The names of the months are older than the calendar. The modern Gregorian calendar has its roots in the Roman calendar. All the names of the months worldwide have Latin roots. The ancient Latin calendar had 10 months. January was not always the first month. A year used to start with March.
Therefore September and October used to be the 7th and 8th months of a calendar. July had an ancient name - Quintilis. It means fifth. August used to be identified as Sextilis, which means sixth. This was an overall picture of ancient times. In this blog, we will discuss the history of the calendar. How did the practice of the modern-day calendar start? What are the evolutions it went through?

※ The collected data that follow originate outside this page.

theorem State.noteSent_kept {s t : State} {x0 : Nat} {x1 : List Byte} (h : Kept s t) : Kept s (State.noteSent t x0 x1) := by
  unfold State.noteSent
  repeat' with_reducible first
    | assumption
    | refine kept_ite (fun _ => ?_) (fun _ => ?_)
    | refine kept1_ite (fun _ => ?_) (fun _ => ?_)
    | refine State.doIf_kept ?_ (fun _ _ => ?_)
    | refine State.modCtx_kept ?_
    | exact Kept1.fst (by assumption)
    | exact Kept2.snd (by assumption)
    | exact Kept1.of (by assumption) (by assumption)
    | fail_if_no_progress refine kept_mk ?_
    | split
    | fail_if_no_progress refine Kept1.mk ?_

theorem State.sendUdp_kept {s t : State} {x0 : Nat} {x1 : Nat} {x2 : Nat} {x3 : Nat} {x4 : List Byte} (h : Kept s t) : Kept s (State.sendUdp t x0 x1 x2 x3 x4) := by
  unfold State.sendUdp
  repeat' with_reducible first
    | assumption
    | (extract_lets +onlyGivenNames u; first | ((refine (fun (_ : Kept s u) => ?_) ?_); (on_goal 1 => clear_value u); (on_goal 2 => subst u)) | ((refine (fun (_ : Kept1 s u) => ?_) ?_); (on_goal 1 => clear_value u); (on_goal 2 => subst u)) | ((refine (fun (_ : Kept2 s u) => ?_) ?_); (on_goal 1 => clear_value u); (on_goal 2 => subst u)) | clear_value u)
    | refine State.doIf_kept ?_ (fun _ _ => ?_)
    | refine State.leaveUdp_kept ?_
    | refine State.emit_kept ?_
    | exact Kept1.fst (by assumption)
    | exact Kept2.snd (by assumption)
    | exact Kept1.of (by assumption) (by assumption)
    | fail_if_no_progress refine kept_mk ?_
    | split
    | refine Kept1.of ?_ (by assumption)
    | fail_if_no_progress refine Kept1.mk ?_

theorem State.sendDec_kept {s t : State} {x0 : Nat} {x1 : Nat} {x2 : Nat} {x3 : Nat} {x4 : List Byte} (h : Kept s t) : Kept s (State.sendDec t x0 x1 x2 x3 x4) := by
  unfold State.sendDec
  repeat' with_reducible first
    | assumption
    | refine kept_ite (fun _ => ?_) (fun _ => ?_)
    | refine kept1_ite (fun _ => ?_) (fun _ => ?_)
    | (extract_lets +onlyGivenNames u; first | ((refine (fun (_ : Kept s u) => ?_) ?_); (on_goal 1 => clear_value u); (on_goal 2 => subst u)) | ((refine (fun (_ : Kept1 s u) => ?_) ?_); (on_goal 1 => clear_value u); (on_goal 2 => subst u)) | ((refine (fun (_ : Kept2 s u) => ?_) ?_); (on_goal 1 => clear_value u); (on_goal 2 => subst u)) | clear_value u)
    | refine State.modCtx_kept ?_
    | refine State.sendUdp_kept ?_
    | exact Kept1.fst (by assumption)
    | exact Kept2.snd (by assumption)
    | exact Kept1.of (by assumption) (by assumption)
    | fail_if_no_progress refine kept_mk ?_
    | split
    | refine Kept1.of ?_ (by assumption)
    | fail_if_no_progress refine Kept1.mk ?_

theorem State.sendEnc_kept {s t : State} {x0 : Nat} {x1 : Nat} {x2 : Nat} {x3 : Nat} {x4 : EncSession} {x5 : List Byte} (h : Kept s t) : Kept s (State.sendEnc t x0 x1 x2 x3 x4 x5) := by
  unfold State.sendEnc
  repeat' with_reducible first
    | assumption
    | refine State.sendUdp_kept ?_
    | exact Kept1.fst (by assumption)
    | exact Kept2.snd (by assumption)
    | exact Kept1.of (by assumption) (by assumption)
    | fail_if_no_progress refine kept_mk ?_
    | fail_if_no_progress refine Kept1.mk ?_

theorem State.heard_kept {s t : State} {x0 : NetMsg} (h : Kept s t) : Kept s (State.heard t x0) := by
  unfold State.heard
  repeat' with_reducible first
    | assumption
    | refine State.learnMac_kept ?_
    | exact Kept1.fst (by assumption)
    | exact Kept2.snd (by assumption)
    | exact Kept1.of (by assumption) (by assumption)
    | fail_if_no_progress refine kept_mk ?_
    | fail_if_no_progress refine Kept1.mk ?_

theorem State.modEnc_kept {s t : State} {x0 : Nat} {x1 : Nat} {x2 : Nat} {x3 : EncSession → EncSession} (h : Kept s t) : Kept s (State.modEnc t x0 x1 x2 x3) := by
  unfold State.modEnc
  repeat' with_reducible first
    | assumption
    | refine kept_ite (fun _ => ?_) (fun _ => ?_)
    | refine kept1_ite (fun _ => ?_) (fun _ => ?_)
    | refine State.modCtx_kept ?_
    | exact Kept1.fst (by assumption)
    | exact Kept2.snd (by assumption)
    | exact Kept1.of (by assumption) (by assumption)
    | fail_if_no_progress refine kept_mk ?_
    | split
    | fail_if_no_progress refine Kept1.mk ?_

theorem State.dropEnc_kept {s t : State} {x0 : Nat} {x1 : Nat} {x2 : Nat} (h : Kept s t) : Kept s (State.dropEnc t x0 x1 x2) := by
  unfold State.dropEnc
  repeat' with_reducible first
    | assumption
    | refine State.modCtx_kept ?_
    | refine State.sessStatus_kept ?_
    | exact Kept1.fst (by assumption)
    | exact Kept2.snd (by assumption)
    | exact Kept1.of (by assumption) (by assumption)
    | fail_if_no_progress refine kept_mk ?_
    | fail_if_no_progress refine Kept1.mk ?_

theorem State.closeEnc_kept {s t : State} {x0 : Nat} {x1 : Nat} {x2 : Nat} (h : Kept s t) : Kept s (State.closeEnc t x0 x1 x2) := by
  unfold State.closeEnc
  repeat' with_reducible first
    | assumption
    | refine State.dropEnc_kept ?_
    | refine State.linkSession_kept ?_
    | exact Kept1.fst (by assumption)
    | exact Kept2.snd (by assumption)
    | exact Kept1.of (by assumption) (by assumption)
    | fail_if_no_progress refine kept_mk ?_
    | split
    | refine Kept1.of ?_ (by assumption)
    | fail_if_no_progress refine Kept1.mk ?_

theorem State.sendEncNext_kept {s t : State} {x0 : Nat} {x1 : Nat} {x2 : Nat} {x3 : Nat} {x4 : Nat} {x5 : List Byte} (h : Kept s t) : Kept s (State.sendEncNext t x0 x1 x2 x3 x4 x5) := by
  unfold State.sendEncNext
  repeat' with_reducible first
    | assumption
    | (extract_lets +onlyGivenNames u; first | ((refine (fun (_ : Kept s u) => ?_) ?_); (on_goal 1 => clear_value u); (on_goal 2 => subst u)) | ((refine (fun (_ : Kept1 s u) => ?_) ?_); (on_goal 1 => clear_value u); (on_goal 2 => subst u)) | ((refine (fun (_ : Kept2 s u) => ?_) ?_); (on_goal 1 => clear_value u); (on_goal 2 => subst u)) | clear_value u)
    | refine State.modEnc_kept ?_
    | refine State.sendEnc_kept ?_
    | exact Kept1.fst (by assumption)
    | exact Kept2.snd (by assumption)
    | exact Kept1.of (by assumption) (by assumption)
    | fail_if_no_progress refine kept_mk ?_
    | split
    | refine Kept1.of ?_ (by assumption)
    | fail_if_no_progress refine Kept1.mk ?_

theorem State.sendEncFrom_kept {s t : State} {x0 : Nat} {x1 : Nat} {x2 : Nat} {x3 : Nat} {x4 : Nat} {x5 : Nat} {x6 : List Byte} (h : Kept s t) : Kept s (State.sendEncFrom t x0 x1 x2 x3 x4 x5 x6) := by
  unfold State.sendEncFrom
  repeat' with_reducible first
    | assumption
    | (extract_lets +onlyGivenNames u; first | ((refine (fun (_ : Kept s u) => ?_) ?_); (on_goal 1 => clear_value u); (on_goal 2 => subst u)) | ((refine (fun (_ : Kept1 s u) => ?_) ?_); (on_goal 1 => clear_value u); (on_goal 2 => subst u)) | ((refine (fun (_ : Kept2 s u) => ?_) ?_); (on_goal 1 => clear_value u); (on_goal 2 => subst u)) | clear_value u)
    | refine State.modEnc_kept ?_
    | refine State.sendEnc_kept ?_
    | exact Kept1.fst (by assumption)
    | exact Kept2.snd (by assumption)
    | exact Kept1.of (by assumption) (by assumption)
    | fail_if_no_progress refine kept_mk ?_
    | split
    | refine Kept1.of ?_ (by assumption)
    | fail_if_no_progress refine Kept1.mk ?_

theorem State.sendHello_kept {s t : State} {x0 : Nat} {x1 : Bool} {x2 : Nat} (h : Kept s t) : Kept s (State.sendHello t x0 x1 x2) := by
  unfold State.sendHello
  repeat' with_reducible first
    | assumption
    | (extract_lets +onlyGivenNames u; first | ((refine (fun (_ : Kept s u) => ?_) ?_); (on_goal 1 => clear_value u); (on_goal 2 => subst u)) | ((refine (fun (_ : Kept1 s u) => ?_) ?_); (on_goal 1 => clear_value u); (on_goal 2 => subst u)) | ((refine (fun (_ : Kept2 s u) => ?_) ?_); (on_goal 1 => clear_value u); (on_goal 2 => subst u)) | clear_value u)
    | refine State.doIf_kept ?_ (fun _ _ => ?_)
    | refine State.modCtx_kept ?_
    | refine State.sendDec_kept ?_
    | refine State.sessStatus_kept ?_
    | exact Kept1.fst (by assumption)
    | exact Kept2.snd (by assumption)
    | exact Kept1.of (by assumption) (by assumption)
    | fail_if_no_progress refine kept_mk ?_
    | fail_if_no_progress refine Kept1.mk ?_

theorem State.setSess_kept {s t : State} {x0 : Nat} {x1 : SessState} (h : Kept s t) : Kept s (State.setSess t x0 x1) := by
  unfold State.setSess
  repeat' with_reducible first
    | assumption
    | refine State.modCtx_kept ?_
    | refine State.sessStatus_kept ?_
    | exact Kept1.fst (by assumption)
    | exact Kept2.snd (by assumption)
    | exact Kept1.of (by assumption) (by assumption)
    | fail_if_no_progress refine kept_mk ?_
    | fail_if_no_progress refine Kept1.mk ?_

History of the calendar says that the Sumerians first used a calendar in Mesopotamia civilization. It was during the bronze age. The people of Egypt and Rome had their calendars way before the idea of the modern calendar came into practice. King Romulus introduced the Roman calendar. It was only 10 months. Back then, years started in March and ended in December. The months January and February were included later.
Invention of Calendar
Greek people used to follow lunisolar calendars to keep track of time. The people of Persia used a calendar led by Khayyam. Previously people used to track records of months with the lunar Year. The credit for putting the modern Gregorian calendar into practice goes to Pope Gregory. He adjusted the calendar so that most western nations began celebrating the New Year on the 1st of January. So, if we have to answer the question, “who invented Calendar?” The answer would be Pope Gregory.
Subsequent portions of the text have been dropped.